Alphabets Deliver Foretold Vasyiliy Lomachenko Vs Anthony Crolla Mismatch

These are the times where you don’t hear from the defenders of the WBA, WBO, WBF and IBF belts who somehow think they’re good for boxing: when we get a mismatch nobody else but one of the alphabets wanted, asked for, or expected to be remotely competitive.

Vasiliy Lomachenko crumpled his lightweight mandatory challenger Anthony Crolla Saturday on ESPN+ in the 4th round after three rounds where Crolla barely landed a punch against the best pound-for-pound fighter in the world.

This fight gave us two things, total. The first is that we got to see that Lomachenko’s right arm, after a torn labrum two fights ago, looks healthy. It didn’t in his last fight. With health, Loma is back to the total package: offense, defense, quickness, power, intelligence. His offense was incomplete last time.

The second thing is related, which is that the fight gave us a crushing finale. It was a compact right hook whereby Loma completed the sacrifice, one that landed smack dab on Crolla’s temple and sent him toppling face first, his arms and legs folded beneath him.

It seemed to some of us, including Loma, that the fight had ended earlier, when a Loma salvo along the ropes in the 3rd prompted the ref to step in, but he wasn’t stopping it and rather calling a knockdown.

When not even the boxing promoters who have made their living off the short-term profit of hyping belt fights — while simultaneously undercutting the broader audience that finds them confusing and meaningless — will defend match-ups like this, you know things are bad.

There were some worries afterward about a Loma cut and a possible right hand injury. But. Assuming all is OK…

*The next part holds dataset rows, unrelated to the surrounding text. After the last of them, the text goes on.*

-- ==== Sys2Proof/Laws/Rings.lean ====
section
/-! SUPPORT. The laws of the buffer rings: what each operation does to the states of the three buffers. -/

namespace Sys2Proof.Machine

variable {r : Ring}

/-- Whether a ring holds a buffer in a state, by the states of its buffers. -/
theorem Ring.has_iff (r : Ring) (st : BufferStatus) : r.has st = true ↔ st ∈ r.statuses := by
  simp only [Ring.has, Ring.statuses, Bool.or_eq_true, decide_eq_true_eq, List.mem_cons, List.not_mem_nil, or_false,
    or_assoc, @eq_comm _ st]

theorem Ring.has_eq_of_statuses {r r' : Ring} (h : r'.statuses = r.statuses) (st : BufferStatus) :
    r'.has st = r.has st := Bool.eq_iff_iff.2 (by rw [Ring.has_iff, Ring.has_iff, h])

theorem Ring.sound_of_statuses {r r' : Ring} (h : r'.statuses = r.statuses) (hs : r.sound) : r'.sound := by
  unfold Ring.sound at *; rw [h]; exact hs

/-- Changing the buffers in one state. -/
theorem Ring.onStatus_statuses (r : Ring) (st new : BufferStatus) (f : Buffer → Buffer)
    (hf : ∀ b, (f b).status = new) :
    (r.onStatus st f).statuses = r.statuses.map fun x => if x = st then new else x := by
  simp only [Ring.onStatus, Ring.mapBuffers, Ring.statuses, List.map_cons, List.map_nil]
  refine List.cons_eq_cons.2 ⟨?_, List.cons_eq_cons.2 ⟨?_, List.cons_eq_cons.2 ⟨?_, rfl⟩⟩⟩ <;>
    split <;> simp_all

theorem Ring.onStatus_statuses_keep (r : Ring) (st : BufferStatus) (f : Buffer → Buffer)
    (hf : ∀ b, (f b).status = b.status) : (r.onStatus st f).statuses = r.statuses := by
  simp only [Ring.onStatus, Ring.mapBuffers, Ring.statuses]
  refine List.cons_eq_cons.2 ⟨?_, List.cons_eq_cons.2 ⟨?_, List.cons_eq_cons.2 ⟨?_, rfl⟩⟩⟩ <;>
    split <;> simp_all

/-! ### The operations, by states -/

/-- The FILLING buffer becomes FREE (R52, R54). -/
@[simp] theorem Ring.freeFilling_statuses (r : Ring) :
    r.freeFilling.statuses = r.statuses.map fun x => if x = .filling then .free else x :=
  Ring.onStatus_statuses r _ _ _ fun _ => rfl

/-- Every buffer becomes FREE (R52). -/
@[simp] theorem Ring.freeAll_statuses (r : Ring) : r.freeAll.statuses = [.free, .free, .free] := rfl

@[simp] theorem Ring.setCounter_statuses (r : Ring) (c : Byte) : (r.setCounter c).statuses = r.statuses :=
  Ring.onStatus_statuses_keep r _ _ fun _ => rfl

@[simp] theorem Ring.writeRow_statuses (r : Ring) (w : Window) (rows y : Nat) (px : List Developed) :
    (r.writeRow w rows y px).statuses = r.statuses := Ring.onStatus_statuses_keep r _ _ fun _ => rfl

/-- A completion: an older READY buffer becomes FREE and the FILLING one READY; nothing happens to a ring with no
FILLING buffer (R51). -/
theorem Ring.makeReady_statuses (r : Ring) :
    r.makeReady.statuses = if r.has .filling = true then
      r.statuses.map (fun x => if x = .filling then .ready else if x = .ready then .free else x) else r.statuses := by
  unfold Ring.makeReady
  split
  · dsimp only
    rw [Ring.onStatus_statuses (new := .ready) (hf := fun _ => rfl)]
    split
    · rw [show ({ r.onStatus .ready Buffer.release with superseded := bump r.superseded 65535 } : Ring).statuses =
        (r.onStatus .ready Buffer.release).statuses from rfl,
        Ring.onStatus_statuses (new := .free) (hf := fun _ => rfl), List.map_map]
      refine List.map_congr_left fun x _ => ?_
      cases x <;> rfl
    · rename_i hr
      refine List.map_congr_left fun x hx => ?_
      have : x ≠ .ready := fun e => hr ((Ring.has_iff r .ready).2 (e ▸ hx))
      simp [this]
  · rfl

/-- The advance: a READY buffer becomes SHOWN and the old SHOWN one FREE (R53). -/
theorem Ring.advance_statuses (r : Ring) :
    r.advance.statuses = if r.has .ready = true then
      r.statuses.map (fun x => if x = .ready then .shown else if x = .shown then .free else x) else r.statuses := by
  unfold Ring.advance
  split
  · rw [Ring.onStatus_statuses (new := .shown) (hf := fun _ => rfl),
      Ring.onStatus_statuses (new := .free) (hf := fun _ => rfl), List.map_map]
    refine List.map_congr_left fun x _ => ?_
    cases x <;> rfl
  · rfl

/-- The FREE buffer with the lowest number becomes FILLING (R50). -/
theorem Ring.beginFilling_statuses (r : Ring) (rec : BufferRecord) :
    (r.beginFilling rec).statuses =
      if r.b0.status = .free then [.filling, r.b1.status, r.b2.status]
      else if r.b1.status = .free then [r.b0.status, .filling, r.b2.status]
      else if r.b2.status = .free then [r.b0.status, r.b1.status, .filling] else r.statuses := by
  unfold Ring.beginFilling
  dsimp only
  split
  · rfl
  · split
    · rfl
    · split <;> rfl

/-! ### Soundness (R49) -/

/-- Soundness by the three states. -/
theorem Ring.sound_iff (r : Ring) : r.sound ↔
    List.count .filling [r.b0.status, r.b1.status, r.b2.status] ≤ 1 ∧
    List.count .ready [r.b0.status, r.b1.status, r.b2.status] ≤ 1 ∧
    List.count .shown [r.b0.status, r.b1.status, r.b2.status] ≤ 1 := Iff.rfl

theorem Ring.freeFilling_sound (h : r.sound) : r.freeFilling.sound := by
  unfold Ring.sound at *
  rw [Ring.freeFilling_statuses]
  unfold Ring.statuses at *
  revert h
  generalize r.b0.status = x
  generalize r.b1.status = y
  generalize r.b2.status = z
  cases x <;> cases y <;> cases z <;> decide

theorem Ring.freeAll_sound (r : Ring) : r.freeAll.sound := by
  unfold Ring.sound
  rw [Ring.freeAll_statuses]
  decide

theorem Ring.makeReady_sound (h : r.sound) : r.makeReady.sound := by
  unfold Ring.sound at *
  rw [Ring.makeReady_statuses]
  split
  · unfold Ring.statuses at *
    revert h
    generalize r.b0.status = x
    generalize r.b1.status = y
    generalize r.b2.status = z
    cases x <;> cases y <;> cases z <;> decide
  · exact h

theorem Ring.advance_sound (h : r.sound) : r.advance.sound := by
  unfold Ring.sound at *
  rw [Ring.advance_statuses]
  split
  · unfold Ring.statuses at *
    revert h
    generalize r.b0.status = x
    generalize r.b1.status = y
    generalize r.b2.status = z
    cases x <;> cases y <;> cases z <;> decide
  · exact h

/-- A sound ring with no FILLING buffer has a FREE one, and stays sound when it becomes FILLING (R50). -/
theorem Ring.beginFilling_sound (h : r.sound) (hf : r.has .filling = false) (rec : BufferRecord) :
    (r.beginFilling rec).sound := by
  have hf' : ¬ BufferStatus.filling ∈ r.statuses := fun hm => by rw [(Ring.has_iff r _).2 hm] at hf; cases hf
  unfold Ring.sound at *
  rw [Ring.beginFilling_statuses]
  unfold Ring.statuses at *
  revert h hf'
  generalize r.b0.status = x
  generalize r.b1.status = y
  generalize r.b2.status = z
  cases x <;> cases y <;> cases z <;> decide

/-- A frame start finds a FREE buffer in a sound ring with no FILLING buffer (R50). -/
theorem Ring.beginFilling_has (h : r.sound) (hf : r.has .filling = false) (rec : BufferRecord) :
    (r.beginFilling rec).has .filling = true := by
  have hf' : ¬ BufferStatus.filling ∈ r.statuses := fun hm => by rw [(Ring.has_iff r _).2 hm] at hf; cases hf
  rw [Ring.has_iff, Ring.beginFilling_statuses]
  unfold Ring.sound Ring.statuses at *
  revert h hf'
  generalize r.b0.status = x
  generalize r.b1.status = y
  generalize r.b2.status = z
  cases x <;> cases y <;> cases z <;> decide

/-! ### Which states a ring holds afterwards -/

@[simp] theorem Ring.freeFilling_has_filling (r : Ring) : r.freeFilling.has .filling = false := by
  refine Bool.eq_false_iff.2 fun h => ?_
  rw [Ring.has_iff, Ring.freeFilling_statuses, List.mem_map] at h
  obtain ⟨x, -, hx⟩ := h
  cases x <;> simp at hx

@[simp] theorem Ring.freeFilling_has_shown (r : Ring) : r.freeFilling.has .shown = r.has .shown := by
  refine Bool.eq_iff_iff.2 ?_
  rw [Ring.has_iff, Ring.has_iff, Ring.freeFilling_statuses]
  unfold Ring.statuses
  generalize r.b0.status = x
  generalize r.b1.status = y
  generalize r.b2.status = z
  cases x <;> cases y <;> cases z <;> decide

@[simp] theorem Ring.freeAll_has_filling (r : Ring) : r.freeAll.has .filling = false := rfl

@[simp] theorem Ring.makeReady_has_filling (r : Ring) : r.makeReady.has .filling = false := by
  refine Bool.eq_false_iff.2 fun h => ?_
  rw [Ring.has_iff, Ring.makeReady_statuses] at h
  split at h
  · rw [List.mem_map] at h
    obtain ⟨x, -, hx⟩ := h
    cases x <;> simp at hx
  · rename_i hf; exact hf ((Ring.has_iff r _).2 h)

@[simp] theorem Ring.makeReady_has_shown (r : Ring) : r.makeReady.has .shown = r.has .shown := by
  refine Bool.eq_iff_iff.2 ?_
  rw [Ring.has_iff, Ring.has_iff, Ring.makeReady_statuses]
  split
  · unfold Ring.statuses
    generalize r.b0.status = x
    generalize r.b1.status = y
    generalize r.b2.status = z
    cases x <;> cases y <;> cases z <;> decide
  · rfl

@[simp] theorem Ring.advance_has_filling (r : Ring) : r.advance.has .filling = r.has .filling := by
  refine Bool.eq_iff_iff.2 ?_
  rw [Ring.has_iff, Ring.has_iff, Ring.advance_statuses]
  split
  · unfold Ring.statuses
    generalize r.b0.status = x
    generalize r.b1.status = y
    generalize r.b2.status = z
    cases x <;> cases y <;> cases z <;> decide
  · rfl

/-- After the advance a ring holds no READY buffer (R53). -/
@[simp] theorem Ring.advance_has_ready (r : Ring) : r.advance.has .ready = false := by
  refine Bool.eq_false_iff.2 fun h => ?_
  rw [Ring.has_iff, Ring.advance_statuses] at h
  split at h
  · rw [List.mem_map] at h
    obtain ⟨x, -, hx⟩ := h
    cases x <;> simp at hx
  · rename_i hf; exact hf ((Ring.has_iff r _).2 h)

/-- After the advance a ring holds a SHOWN buffer when it held a READY or a SHOWN one (R53). -/
@[simp] theorem Ring.advance_has_shown (r : Ring) : r.advance.has .shown = (r.has .ready || r.has .shown) := by
  refine Bool.eq_iff_iff.2 ?_
  rw [Bool.or_eq_true, Ring.has_iff, Ring.has_iff, Ring.has_iff, Ring.advance_statuses]
  split
  · rename_i hr
    rw [Ring.has_iff] at hr
    unfold Ring.statuses at *
    revert hr
    generalize r.b0.status = x
    generalize r.b1.status = y
    generalize r.b2.status = z
    cases x <;> cases y <;> cases z <;> decide
  · rename_i hr
    rw [Ring.has_iff] at hr
    tauto

@[simp] theorem Ring.beginFilling_has_shown (r : Ring) (rec : BufferRecord) :
    (r.beginFilling rec).has .shown = r.has .shown := by
  refine Bool.eq_iff_iff.2 ?_
  rw [Ring.has_iff, Ring.has_iff, Ring.beginFilling_statuses]
  unfold Ring.statuses
  generalize r.b0.status = x
  generalize r.b1.status = y
  generalize r.b2.status = z
  cases x <;> cases y <;> cases z <;> decide

end Sys2Proof.Machine
end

Loma says he wants Mikey Garcia next. Boxing being boxing, this is the fight we should’ve gotten before Garcia’s excessively brave adventure up to welterweight. It still has something going for it. Now, if it happens, and Loma wins easily, people will point to the beating Garcia took against a much larger man as the reason why. Thanks.

About Tim Starks

Tim is the founder of The Queensberry Rules and co-founder of The Transnational Boxing Rankings Board (http://www.tbrb.org). He lives in Washington, D.C. He has written for the Guardian, Economist, New Republic, Chicago Tribune and more.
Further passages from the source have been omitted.